Today the cowboys are out looking for/checking all of our cattle and babies. You see, here in the OK Panhandle, when snow comes in and then the wind blows across the plains at 45mph, it causes huge drifts on fences and the cattle just simply walk over. They can get as turned around in a snow storm as we can. So there have been cattle out all over the place, and in different pastures so they’re making sure all are accounted for. 


On the electricity, town and country run on different lines, but the same company. Ours went out about 6:00 Saturday evening, and town’s went out around 10:00 that same night. The winds blew so hard and the rain and snow made the lines so heavy, that over 600 poles were down and they’re predicting to be without electricity for the next few days. So with that said, my mom and I drove to a near-by town, about 45 minutes away and filled up gas cans for our welder and the pickups (no electricity=no gas pumps in town) and got some groceries and dog/cat food, and headed home. 

I got home to see a baby calf had been born in our pens (Yes we’re still in calving season, read all about it here.) Keep in mind we got near 2 in.
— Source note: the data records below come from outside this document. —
@[simp] theorem State.setLaunch_live (s : State) (l : Launch) : (s.setLaunch l).live = s.live := rfl
@[simp] theorem State.setLaunch_me (s : State) (l : Launch) : (s.setLaunch l).me = s.me := rfl
@[simp] theorem State.setLaunch_team (s : State) (l : Launch) : (s.setLaunch l).team = s.team := rfl
@[simp] theorem State.setLaunch_peers (s : State) (l : Launch) : (s.setLaunch l).peers = s.peers := rfl
@[simp] theorem State.setLaunch_parked (s : State) (l : Launch) : (s.setLaunch l).parked = s.parked := rfl
@[simp] theorem State.setLaunch_past (s : State) (l : Launch) : (s.setLaunch l).past = s.past := rfl
@[simp] theorem State.setLaunch_mem (s : State) (l : Launch) : (s.setLaunch l).mem = s.mem := rfl
@[simp] theorem State.setLaunch_under (s : State) (l : Launch) : (s.setLaunch l).under = s.under := rfl
@[simp] theorem State.setLaunch_ver (s : State) (l : Launch) : (s.setLaunch l).ver = s.ver := rfl
@[simp] theorem State.setLaunch_ue (s : State) (l : Launch) : (s.setLaunch l).ue = s.ue := rfl
@[simp] theorem State.setLaunch_ce (s : State) (l : Launch) : (s.setLaunch l).ce = s.ce := rfl
@[simp] theorem State.setLaunch_verUe (s : State) (l : Launch) : (s.setLaunch l).verUe = s.verUe := rfl
@[simp] theorem State.setLaunch_rowPoison (s : State) (l : Launch) : (s.setLaunch l).rowPoison = s.rowPoison := rfl
@[simp] theorem State.setLaunch_raws (s : State) (l : Launch) : (s.setLaunch l).raws = s.raws := rfl
@[simp] theorem State.setLaunch_worlds (s : State) (l : Launch) : (s.setLaunch l).worlds = s.worlds := rfl
@[simp] theorem State.setLaunch_forks (s : State) (l : Launch) : (s.setLaunch l).forks = s.forks := rfl
@[simp] theorem State.setLaunch_crows (s : State) (l : Launch) : (s.setLaunch l).crows = s.crows := rfl
@[simp] theorem State.setLaunch_tlb (s : State) (l : Launch) : (s.setLaunch l).tlb = s.tlb := rfl
@[simp] theorem State.setLaunch_ptroots (s : State) (l : Launch) : (s.setLaunch l).ptroots = s.ptroots := rfl
@[simp] theorem State.setLaunch_ptsel (s : State) (l : Launch) : (s.setLaunch l).ptsel = s.ptsel := rfl
@[simp] theorem State.setLaunch_code (s : State) (l : Launch) : (s.setLaunch l).code = s.code := rfl
@[simp] theorem State.setLaunch_l1 (s : State) (l : Launch) : (s.setLaunch l).l1 = s.l1 := rfl
@[simp] theorem State.setLaunch_unowned (s : State) (l : Launch) : (s.setLaunch l).unowned = s.unowned := rfl
@[simp] theorem State.setLaunch_routes (s : State) (l : Launch) : (s.setLaunch l).routes = s.routes := rfl
@[simp] theorem State.setLaunch_leases (s : State) (l : Launch) : (s.setLaunch l).leases = s.leases := rfl
@[simp] theorem State.setLaunch_poolOut (s : State) (l : Launch) : (s.setLaunch l).poolOut = s.poolOut := rfl
@[simp] theorem State.setLaunch_pctl (s : State) (l : Launch) : (s.setLaunch l).pctl = s.pctl := rfl
@[simp] theorem State.setLaunch_side (s : State) (l : Launch) : (s.setLaunch l).side = s.side := rfl
@[simp] theorem State.setLaunch_refusals (s : State) (l : Launch) : (s.setLaunch l).refusals = s.refusals := rfl
@[simp] theorem State.setLaunch_cmds (s : State) (l : Launch) : (s.setLaunch l).cmds = s.cmds := rfl
@[simp] theorem State.setLaunch_runs (s : State) (l : Launch) : (s.setLaunch l).runs = s.runs := rfl
@[simp] theorem State.setLaunch_exprs (s : State) (l : Launch) : (s.setLaunch l).exprs = s.exprs := rfl
@[simp] theorem State.setLaunch_locks (s : State) (l : Launch) : (s.setLaunch l).locks = s.locks := rfl
@[simp] theorem State.setLaunch_berr (s : State) (l : Launch) : (s.setLaunch l).berr = s.berr := rfl
@[simp] theorem State.setLaunch_refreshes (s : State) (l : Launch) : (s.setLaunch l).refreshes = s.refreshes := rfl
@[simp] theorem State.setLaunch_late (s : State) (l : Launch) : (s.setLaunch l).late = s.late := rfl
@[simp] theorem State.setLaunch_sas (s : State) (l : Launch) : (s.setLaunch l).sas = s.sas := rfl
@[simp] theorem State.setLaunch_adds (s : State) (l : Launch) : (s.setLaunch l).adds = s.adds := rfl
@[simp] theorem State.setLaunch_cores (s : State) (l : Launch) : (s.setLaunch l).cores = s.cores := rfl
@[simp] theorem State.setLaunch_watch (s : State) (l : Launch) : (s.setLaunch l).watch = s.watch := rfl
@[simp] theorem State.setLaunch_held (s : State) (l : Launch) : (s.setLaunch l).held = s.held := rfl
@[simp] theorem State.setLaunch_handles (s : State) (l : Launch) : (s.setLaunch l).handles = s.handles := rfl
@[simp] theorem State.setLaunch_queues (s : State) (l : Launch) : (s.setLaunch l).queues = s.queues := rfl
@[simp] theorem State.setLaunch_gangrdy (s : State) (l : Launch) : (s.setLaunch l).gangrdy = s.gangrdy := rfl
@[simp] theorem State.setLaunch_served (s : State) (l : Launch) : (s.setLaunch l).served = s.served := rfl
@[simp] theorem State.setLaunch_evbase (s : State) (l : Launch) : (s.setLaunch l).evbase = s.evbase := rfl
@[simp] theorem State.setLaunch_evhead (s : State) (l : Launch) : (s.setLaunch l).evhead = s.evhead := rfl
@[simp] theorem State.setLaunch_evtail (s : State) (l : Launch) : (s.setLaunch l).evtail = s.evtail := rfl
@[simp] theorem State.setLaunch_evseq (s : State) (l : Launch) : (s.setLaunch l).evseq = s.evseq := rfl
@[simp] theorem State.setLaunch_waitswap (s : State) (l : Launch) : (s.setLaunch l).waitswap = s.waitswap := rfl
@[simp] theorem State.setLaunch_ctxscope (s : State) (l : Launch) : (s.setLaunch l).ctxscope = s.ctxscope := rfl
@[simp] theorem State.setLaunch_powermode (s : State) (l : Launch) : (s.setLaunch l).powermode = s.powermode := rfl
@[simp] theorem State.setLaunch_railcmd (s : State) (l : Launch) : (s.setLaunch l).railcmd = s.railcmd := rfl
@[simp] theorem State.setLaunch_hard (s : State) (l : Launch) : (s.setLaunch l).hard = s.hard := rfl
@[simp] theorem State.setLaunch_limit (s : State) (l : Launch) : (s.setLaunch l).limit = s.limit := rfl
@[simp] theorem State.setLaunch_clustersel (s : State) (l : Launch) : (s.setLaunch l).clustersel = s.clustersel := rfl
@[simp] theorem State.setLaunch_clusters (s : State) (l : Launch) : (s.setLaunch l).clusters = s.clusters := rfl
@[simp] theorem State.setLaunch_towers (s : State) (l : Launch) : (s.setLaunch l).towers = s.towers := rfl
@[simp] theorem State.setLaunch_mons (s : State) (l : Launch) : (s.setLaunch l).mons = s.mons := rfl
@[simp] theorem State.setLaunch_alarmcfg (s : State) (l : Launch) : (s.setLaunch l).alarmcfg = s.alarmcfg := rfl
@[simp] theorem State.setLaunch_halted (s : State) (l : Launch) : (s.setLaunch l).halted = s.halted := rfl
@[simp] theorem State.setLaunch_escrow (s : State) (l : Launch) : (s.setLaunch l).escrow = s.escrow := rfl
@[simp] theorem State.setLaunch_boot (s : State) (l : Launch) : (s.setLaunch l).boot = s.boot := rfl
@[simp] theorem State.setLaunch_time (s : State) (l : Launch) : (s.setLaunch l).time = s.time := rfl
@[simp] theorem State.setLaunch_agenda (s : State) (l : Launch) : (s.setLaunch l).agenda = s.agenda := rfl
@[simp] theorem State.setLaunch_turn (s : State) (l : Launch) : (s.setLaunch l).turn = s.turn := rfl
@[simp] theorem State.setLaunch_reply (s : State) (l : Launch) : (s.setLaunch l).reply = s.reply := rfl
@[simp] theorem State.setLaunch_fresh (s : State) (l : Launch) : (s.setLaunch l).fresh = s.fresh := rfl
@[simp] theorem State.setLaunch_nextTask (s : State) (l : Launch) : (s.setLaunch l).nextTask = s.nextTask := rfl
@[simp] theorem State.setLaunch_nextTeam (s : State) (l : Launch) : (s.setLaunch l).nextTeam = s.nextTeam := rfl
@[simp] theorem State.setLaunch_nextLaunch (s : State) (l : Launch) : (s.setLaunch l).nextLaunch = s.nextLaunch := rfl
@[simp] theorem State.setLaunch_nextCmd (s : State) (l : Launch) : (s.setLaunch l).nextCmd = s.nextCmd := rfl
@[simp] theorem State.setLaunch_nextOrder (s : State) (l : Launch) : (s.setLaunch l).nextOrder = s.nextOrder := rfl
@[simp] theorem State.setLaunch_nextTag (s : State) (l : Launch) : (s.setLaunch l).nextTag = s.nextTag := rfl
@[simp] theorem State.setLaunch_nextWorld (s : State) (l : Launch) : (s.setLaunch l).nextWorld = s.nextWorld := rfl
@[simp] theorem State.setLaunch_nextSide (s : State) (l : Launch) : (s.setLaunch l).nextSide = s.nextSide := rfl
Of rain before the snow, so our pens are pure mud, and I’m not talking a little muddy, I’m talking almost over my Muck boots, muddy! So this baby is standing (thankfully) and is stuck in mud. So I go in, and you know how mud can just suck you down in, like a vacuum affect, that’s what this little calves’ legs were doing, so I put one arm under his neck and the other around his bottom and pulled with all my might. He’s about a 60lb little calf. I got him out, much to his mama’s disapproval, but got him to a cleared off little paddock and let the mama out there with it. After that I hopped on our 4-wheeler (it’s now 65 degrees, what in the world is happening?!) and came to check on our bulls. I drove down here, and all were here, but there’s a baby sunning in the corner. So I call the cowboys, and they said that’s one that we’re missing in another pasture. (Once again, Praise the Lord!) 


So now, I’m just lounging on the 4-wheeler, waiting for the cowboys to come from headquarters to get the baby and take it to its mama. It’s been an eventful few days.

**Update**

The cowboys came and we loaded the calf up and we had to load the calf on the 4-wheeler because it’s too muddy to get a trailer to it.



I bring to you, the calf wagon! Happy Monday, friends! 

*ASpottedHeart

Spring on the Ponderosa 

I’ve got a couple of different posts in the works, and hopefully one about some of my favorite oils that’ll be done soon. In the mean time, here’s what life’s looked like lately on the Ponderosa.

Siamese cat smelling a lilac bush

Bumper is obsessed with the lilac bushes and the little critters that flutter around them.

One Cute Cowboy feeding the bulls.

My niece cut me some lilacs from her house.

The Cowboys doing cowboy things.

Angus babies!

We planted 49 saplings the past two days.

He’ll always be my lapdog.

There’s a little glimpse into my life lately. I’ll have some new posts up soon! Happy Friday!